Task to complete -> Look over the entries that follow. Report how many lines contain "writeRegister", with nothing else.

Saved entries
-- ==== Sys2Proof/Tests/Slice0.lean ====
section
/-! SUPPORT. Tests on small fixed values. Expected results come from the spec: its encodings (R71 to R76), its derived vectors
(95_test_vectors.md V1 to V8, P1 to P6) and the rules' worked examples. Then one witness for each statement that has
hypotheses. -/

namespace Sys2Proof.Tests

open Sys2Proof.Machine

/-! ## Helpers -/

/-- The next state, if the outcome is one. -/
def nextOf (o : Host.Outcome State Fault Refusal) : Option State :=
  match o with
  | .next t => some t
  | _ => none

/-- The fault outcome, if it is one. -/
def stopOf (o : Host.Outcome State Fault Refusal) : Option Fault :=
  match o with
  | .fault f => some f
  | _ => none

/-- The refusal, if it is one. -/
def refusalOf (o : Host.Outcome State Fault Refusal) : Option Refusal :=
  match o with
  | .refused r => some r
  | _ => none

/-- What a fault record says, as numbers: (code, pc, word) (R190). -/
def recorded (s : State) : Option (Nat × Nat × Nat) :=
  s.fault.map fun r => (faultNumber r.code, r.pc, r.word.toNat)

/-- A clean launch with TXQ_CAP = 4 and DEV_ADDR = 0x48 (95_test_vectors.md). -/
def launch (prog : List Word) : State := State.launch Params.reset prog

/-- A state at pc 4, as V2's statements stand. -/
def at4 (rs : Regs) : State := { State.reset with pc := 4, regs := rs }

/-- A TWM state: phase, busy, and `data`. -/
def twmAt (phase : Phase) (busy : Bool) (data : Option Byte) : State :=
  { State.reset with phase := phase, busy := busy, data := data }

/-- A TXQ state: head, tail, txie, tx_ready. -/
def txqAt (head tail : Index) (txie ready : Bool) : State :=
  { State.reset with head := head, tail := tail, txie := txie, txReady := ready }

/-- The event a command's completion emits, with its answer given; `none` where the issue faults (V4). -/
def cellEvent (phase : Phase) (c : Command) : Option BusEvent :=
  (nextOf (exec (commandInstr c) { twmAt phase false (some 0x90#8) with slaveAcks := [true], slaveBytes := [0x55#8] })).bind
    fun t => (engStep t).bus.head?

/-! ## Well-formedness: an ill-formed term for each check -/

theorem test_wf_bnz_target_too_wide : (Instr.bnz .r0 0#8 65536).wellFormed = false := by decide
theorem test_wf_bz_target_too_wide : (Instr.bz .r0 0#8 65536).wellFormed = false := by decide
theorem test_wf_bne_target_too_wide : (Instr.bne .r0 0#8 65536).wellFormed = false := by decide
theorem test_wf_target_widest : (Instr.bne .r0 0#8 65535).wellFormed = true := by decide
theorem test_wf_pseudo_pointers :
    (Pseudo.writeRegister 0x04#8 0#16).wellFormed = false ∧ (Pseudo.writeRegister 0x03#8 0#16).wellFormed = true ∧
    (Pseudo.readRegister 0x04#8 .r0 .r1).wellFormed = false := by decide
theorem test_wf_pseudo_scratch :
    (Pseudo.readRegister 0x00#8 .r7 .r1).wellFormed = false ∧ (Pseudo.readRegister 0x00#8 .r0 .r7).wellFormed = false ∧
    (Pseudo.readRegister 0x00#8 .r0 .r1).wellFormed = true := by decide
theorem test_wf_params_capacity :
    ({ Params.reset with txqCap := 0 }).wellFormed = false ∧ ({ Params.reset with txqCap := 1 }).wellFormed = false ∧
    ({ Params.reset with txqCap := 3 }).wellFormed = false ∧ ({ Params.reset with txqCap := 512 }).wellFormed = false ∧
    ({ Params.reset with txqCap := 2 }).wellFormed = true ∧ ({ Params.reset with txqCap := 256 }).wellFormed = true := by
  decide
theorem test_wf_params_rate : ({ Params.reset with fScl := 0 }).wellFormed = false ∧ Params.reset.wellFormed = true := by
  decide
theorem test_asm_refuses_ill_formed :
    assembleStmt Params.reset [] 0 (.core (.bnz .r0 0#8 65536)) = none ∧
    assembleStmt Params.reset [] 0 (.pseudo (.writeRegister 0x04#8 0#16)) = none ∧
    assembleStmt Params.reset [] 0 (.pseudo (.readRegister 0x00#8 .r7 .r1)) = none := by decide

Written answer -> 2